Cap on Care Fees
Cap on Care Fees

Cap on Care Fees

The ‘Lifetime Cap on Care Fees’ proposed from Oct 2023 will be delayed until 2025 

The government’s plans to limit how much an individual in England will pay for their own social care have been delayed by two years.

In the Autumn Statement (17th November 2022), chancellor Jeremy Hunt said the cap will now come into effect in 2025.

The reforms were first outlined in September 2021 by then-prime minister Boris Johnson, and were due to come into effect in October 2023

How will this affect you and your loved one? If you are paying for care, do you need to do anything and when?

Tony had the same questions… Tony’s Mum Audrey was moving into a Residential Care Home earlier this year. With approx. £250’000 she would be considered a ‘Self Funder’ by the Local Authority for Adult Social Care. After our advice Audrey’s care needs were assessed and the Local Authority were able to help with some assistive technology and support at home until the move had been decided. Tony was keen to ensure that Audrey wouldn’t have to move, once they had found the right place and not paying over the odds were also priorities for the family.
Our Care Funding and Benefit check helped Tony narrow down his search for care and make sure that Audrey was receiving the right benefits. We confirmed that Audrey was not eligible for Health funding and explained how to engage with his Local Authority and the effect of a ‘Lifetime cap on care fees’ for Audrey in the future.

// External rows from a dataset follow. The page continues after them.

-- ==== Sys2Proof/Proofs/ClockBounds.lean ====
section
/-!
PROOFS. The Station Clock stays within its bounds (R23, R28, R30, R35): one lemma for each move of the clock.
-/

namespace Sys2Proof.Machine

/-- R28: the clock state is the derived one, and a LOCKED clock has its locked-since-label mark. -/
def Clock.derived (k : Clock) : Prop :=
  k.state = deriveClock k.labelled k.k k.lockedMark ∧ (k.state = .locked → k.lockedMark = true)

theorem deriveClock_locked {labelled : Bool} {k : Nat} {mark : Bool} (h : deriveClock labelled k mark = .locked)
    (m : Bool) : deriveClock labelled k m = .locked := by
  unfold deriveClock at *
  split_ifs at *
  rfl

/-- R28: deriving the state again keeps it, though the mark may be set meanwhile. -/
theorem derive_derived (k : Clock) : k.derive.derived := by
  unfold Clock.derived Clock.derive
  dsimp only
  by_cases h : deriveClock k.labelled k.k k.lockedMark = .locked
  · simp [h, deriveClock_locked h]
  · simp [h]

theorem Clock.boot_ok (trim : Nat) : (Clock.boot trim).ok := by
  simp [Clock.ok, Clock.boot, Clock.now, deriveClock, Config.secondMax]

theorem growthStep_ok {k : Clock} (h : k.ok) : k.growthStep.ok := by
  obtain ⟨hms, hsec, hunc, hrest⟩ := h
  exact ⟨hms, hsec, Nat.min_le_left .., hrest⟩

theorem unlock_ok {k : Clock} (h : k.ok) : k.unlock.ok := by
  unfold Clock.unlock
  split
  · exact h
  · obtain ⟨hms, hsec, hunc, hlab, -, hnow, habs, -, -, hun, hal⟩ := h
    obtain ⟨hstate, hmark⟩ := derive_derived { k with k := 0, growth := 0, growthDue := false }
    exact ⟨hms, hsec, hunc, hlab, Nat.zero_le _, hnow, habs, hstate, hmark,
      fun hl => ⟨(hun hl).1, (hun hl).2.1, rfl⟩, hal⟩

theorem pend_ok {k : Clock} (h : k.ok) (a : AlignedSet) (ha : a.seconds ≤ Config.secondMax) :
    Clock.ok { k with aligned := some a } := by
  obtain ⟨hms, hsec, hunc, hlab, hk, hnow, habs, hstate, hmark, hun, -⟩ := h
  exact ⟨hms, hsec, hunc, hlab, hk, hnow, habs, hstate, hmark, hun, fun b hb => by cases hb; exact ha⟩

/-- R32 to R35: a label keeps the bounds when its second and its uncertainties lie in theirs. -/
theorem label_ok {k : Clock} {seconds labelUnc unc : Nat} (back : Bool) (hsec : seconds ≤ Config.secondMax)
    (hlab : labelUnc ≤ 5000) (hunc : unc ≤ Config.uncertaintyMax) (hk : k.k ≤ 255)
    (habs : k.absence ≤ Config.absenceMax) : (k.label seconds labelUnc unc back).ok := by
  obtain ⟨hstate, hmark⟩ := derive_derived
    { k with
      sec := seconds, ms := 0, labelUnc := labelUnc, unc := unc, labelled := true, lockedMark := false, growth := 0
      growthDue := false, aligned := none
      high := if back then seconds * 1000 else max k.high (seconds * 1000) }
  refine ⟨Nat.zero_le _, hsec, hunc, hlab, hk, ?_, habs, hstate, hmark, nofun, nofun⟩
  show seconds * 1000 + 0 ≤ if back then seconds * 1000 else max k.high (seconds * 1000)
  split <;> omega

theorem setImmediate_ok {k : Clock} (h : k.ok) {setUnc seconds : Nat} (back : Bool) (hu : setUnc ≤ 5000)
    (hsec : seconds ≤ Config.secondMax) : (k.setImmediate setUnc seconds back).ok := by
  obtain ⟨-, -, -, -, hk, -, habs, -⟩ := h
  exact label_ok back hsec hu (hu.trans (by decide)) hk habs

theorem alignedExpire_ok {k : Clock} (h : k.ok) {setUnc : Nat} (hu : setUnc ≤ 5000) : (k.alignedExpire setUnc).ok := by
  unfold Clock.alignedExpire
  split
  · next a ha =>
    obtain ⟨-, -, -, -, -, -, -, -, -, -, hal⟩ := id h
    exact setImmediate_ok h _ hu (hal a ha)
  · exact h

/-! ## The ms tick -/

theorem nextMs_ok {k : Clock} (h : k.ok) : k.nextMs.ok := h

/-- R23: m and S after a tick, and what the tick leaves. H is raised after. -/
theorem advance_bounds {k : Clock} (h : k.ok) :
    k.advance.ms ≤ 999 ∧ k.advance.sec ≤ Config.secondMax ∧
      (k.advance.labelled = false → k.advance.sec = 0 ∧ k.advance.ms = 0 ∧ k.advance.k = 0) := by
  obtain ⟨hms, hsec, -, -, -, -, -, -, -, hun, -⟩ := h
  unfold Clock.advance
  split
  · next hl =>
    split
    · next hlt => exact ⟨hlt, hsec, fun hf => absurd hl (by rw [hf]; decide)⟩
    · split
      · next hlt => exact ⟨Nat.zero_le _, hlt, fun hf => absurd hl (by rw [hf]; decide)⟩
      · exact ⟨hms, hsec, hun⟩
  · exact ⟨hms, hsec, hun⟩

/-- R23: what an advance of m and S leaves as it was. -/
theorem advance_frame (k : Clock) : k.advance = { k with ms := k.advance.ms, sec := k.advance.sec } := by
  unfold Clock.advance
  (repeat' split) <;> rfl

theorem advance_raiseHigh_ok {k : Clock} (h : k.ok) : k.advance.raiseHigh.ok := by
  obtain ⟨hms, hsec, hun⟩ := advance_bounds h
  obtain ⟨-, -, hunc, hlab, hk, -, habs, hstate, hmark, -, hal⟩ := h
  have hnow : k.advance.now ≤ k.advance.raiseHigh.high := le_max_right _ _
  rw [advance_frame] at *
  exact ⟨hms, hsec, hunc, hlab, hk, hnow, habs, hstate, hmark, hun, hal⟩

theorem grow_ok {k : Clock} (h : k.ok) (limit : Nat) : (k.grow limit).ok := by
  unfold Clock.grow
  split <;> exact h

theorem tick_ok {k : Clock} (h : k.ok) (limit : Nat) : (k.tick limit).ok := by
  obtain ⟨hms, hsec, hunc, hlab, hk, hnow, -, hstate, hmark, hun, hal⟩ :=
    grow_ok (advance_raiseHigh_ok (nextMs_ok h)) limit
  refine ⟨hms, hsec, hunc, hlab, hk, hnow, Nat.min_le_left .., hstate, hmark, hun, fun b hb => ?_⟩
  obtain ⟨a, ha, rfl⟩ := Option.map_eq_some_iff.mp hb
  exact hal a ha

/-! ## Reference pulses -/

/-- R26: the phase correction of a labelled clock. -/
theorem correctPhase_ok {k : Clock} (h : k.ok) (hl : k.labelled = true) : k.correctPhase.ok := by
  obtain ⟨-, hsec, -, hlab, hk, -, habs, -, -, -, hal⟩ := h
  have unlabelled : ∀ {P : Prop}, k.labelled = false → P := fun hf => absurd hl (by rw [hf]; decide)
  unfold Clock.correctPhase
  dsimp only
  obtain ⟨hstate, hmark⟩ := derive_derived (Clock.countLock (Clock.restartMs { k with
    sec := if k.ms < 500 then k.sec else min Config.secondMax (k.sec + 1)
    unc := min Config.uncertaintyMax (k.labelUnc + (if k.ms < 500 then k.ms else 1000 - k.ms) + 1)
    growth := 0, growthDue := false }))
  refine ⟨Nat.zero_le _, ?_, Nat.min_le_left .., hlab, Nat.min_le_left .., le_max_right _ _, habs, hstate, hmark,
    unlabelled, hal⟩
  show (if _ then _ else _) ≤ _
  split
  · exact hsec
  · exact Nat.min_le_left ..

theorem acceptPulse_ok {k : Clock} (h : k.ok) (interval cycles : Nat) : (k.acceptPulse interval cycles).ok := by
  have hmarked : Clock.ok { k.markPulse cycles with trim := trimUpdate k.trim interval, absence := 0 } := by
    unfold Clock.ok Clock.now at *
    obtain ⟨hms, hsec, hunc, hlab, hk, hnow, -, hrest⟩ := h
    exact ⟨hms, hsec, hunc, hlab, hk, hnow, Nat.zero_le _, hrest⟩
  unfold Clock.acceptPulse
  dsimp only
  split
  · next a ha =>
    obtain ⟨-, -, -, -, -, -, -, -, -, -, hal⟩ := h
    exact label_ok _ (hal a ha) (Nat.zero_le _) (by decide) (Nat.min_le_left ..) (Nat.zero_le _)
  · split
    · next hl => exact correctPhase_ok hmarked hl
    · exact hmarked

theorem pulseArrives_ok {k : Clock} (h : k.ok) (cycles : Nat) : (k.pulseArrives cycles).ok := by
  unfold Clock.pulseArrives
  dsimp only
  (repeat' split)
  · exact h
  · exact acceptPulse_ok h _ _
  · exact unlock_ok h

/-! ## Every step -/

theorem move_ok {k l : Clock} {setUnc : Nat} (hu : setUnc ≤ 5000) (hk : k.ok) (h : k.Move setUnc l) : l.ok := by
  cases h with
  | tick limit => exact tick_ok hk limit
  | growthStep => exact growthStep_ok hk
  | unlock => exact unlock_ok hk
  | set seconds back hs => exact setImmediate_ok hk back hu hs
  | pend a ha => exact pend_ok hk a ha
  | expire => exact alignedExpire_ok hk hu
  | pulse cycles => exact pulseArrives_ok hk cycles

/-- R181: SET_UNCERTAINTY is at most 5,000. -/
theorem setUncertainty_le {w : Settings} (h : w.ok) : w.setUncertainty ≤ 5000 := (h.1 .setUncertainty (by decide)).2

theorem change_clock_ok {v w : Values} (h : Change v w) (hv : v.ok) (hk : v.clock.ok) : w.clock.ok := by
  cases h with
  | clock l hl => exact move_ok (setUncertainty_le hv.1) hk hl
  | load => exact Clock.boot_ok _
  | factory => exact Clock.boot_ok _
  | delays _ _ | write _ _ _ | restore | capture _ _ _ _ _ | complete _ _ => exact hk

theorem changes_clock_ok {v w : Values} (h : Changes v w) (hv : v.ok) (hk : v.clock.ok) : w.clock.ok := by
  induction h with
  | refl => exact hk
  | tail hs hc ih => exact change_clock_ok hc (changes_ok hs hv) ih

/-- Settles O53: every step is a chain of changes, and each change of the clock keeps its bounds. -/
theorem clockStaysWithinItsBounds : Obligations.ClockStaysWithinItsBounds := fun s _ hs hk h =>
  changes_clock_ok (step_changes h) ((settingsOk_iff s).mp hs) hk

end Sys2Proof.Machine
end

“Wow! From beginning to end you helped me to understand what was happening, get the right assessments, find a care home and claim benefits that I didn’t know existed. I can’t thank you enough”. LK – Towcester

Will the cap on care fees affect me?

Proposals to introduce a cap on care fees from October 2023, have been delayed until 2025. The government intends to introduce a new £86,000 cap on the amount anyone in England will need to spend on their personal care (not daily living) over their lifetime.  

Extended Means Test

The upper capital limit, the point at which people become eligible to receive some financial support from their local authority, will rise to £100,000 from the current £23,250. This will apply irrespective of the circumstances or setting in which an individual receives care, including care in your own home.
The means test for financial support will continue to work in the same way as it does currently to determine what someone can afford to contribute towards the costs of their care based on the amount of savings and income a person has:
  • £100’000+ (currently £23’250) – You will be a ‘Self – Funder, able to pay for your own care.
  • £20’000 – £100’000 – A tariff income of £1 for every £250 is applied during a financial assessment
  • Below £20’000 (currently £14’250) – Only your income will be financially assessed

Daily Living Costs

The term ‘personal care costs’ refers only to the components of any care package considered to be related to personal care, not hotel and accommodation costs. The cap will not cover the daily living costs (DLCs) for people in care homes, and people will remain responsible for their daily living costs throughout their care journey, including after they reach the cap. For simplicity, these costs will be set at a national, notional amount, the equivalent of £200 per week in 2021 to 2022 prices

How will you progress towards the cap? Your Personal (or Independent) Personal Budget

For each person with eligible needs, the local authority must provide either a personal budget, where the local authority is going to meet the person’s needs, or an independent personal budget (IPB), where the individual arranges their own care. The personal budget will set out the cost to the local authority of the care they have arranged, whereas the IPB sets out what it would have cost the local authority to meet the person’s needs.

Who chooses my care?

Section 18(3) of the 2014 Care Act allows self-funders to request that their local authority commissions their care, in the same way as those who are supported by the means test. Self-Funders may continue to chose their own care BUT it will be the Independent Personal Budget (or cost to the Local Authority) that will be relevant to the ‘care account’ NOT a higher amount agreed with a provider.
Further details of the calculation of an IPB and self-funders asking local authorities to arrange their care will be confirmed following the coproduction of the statutory operational guidance on these reforms and be subject to the following consultation on that guidance early next year.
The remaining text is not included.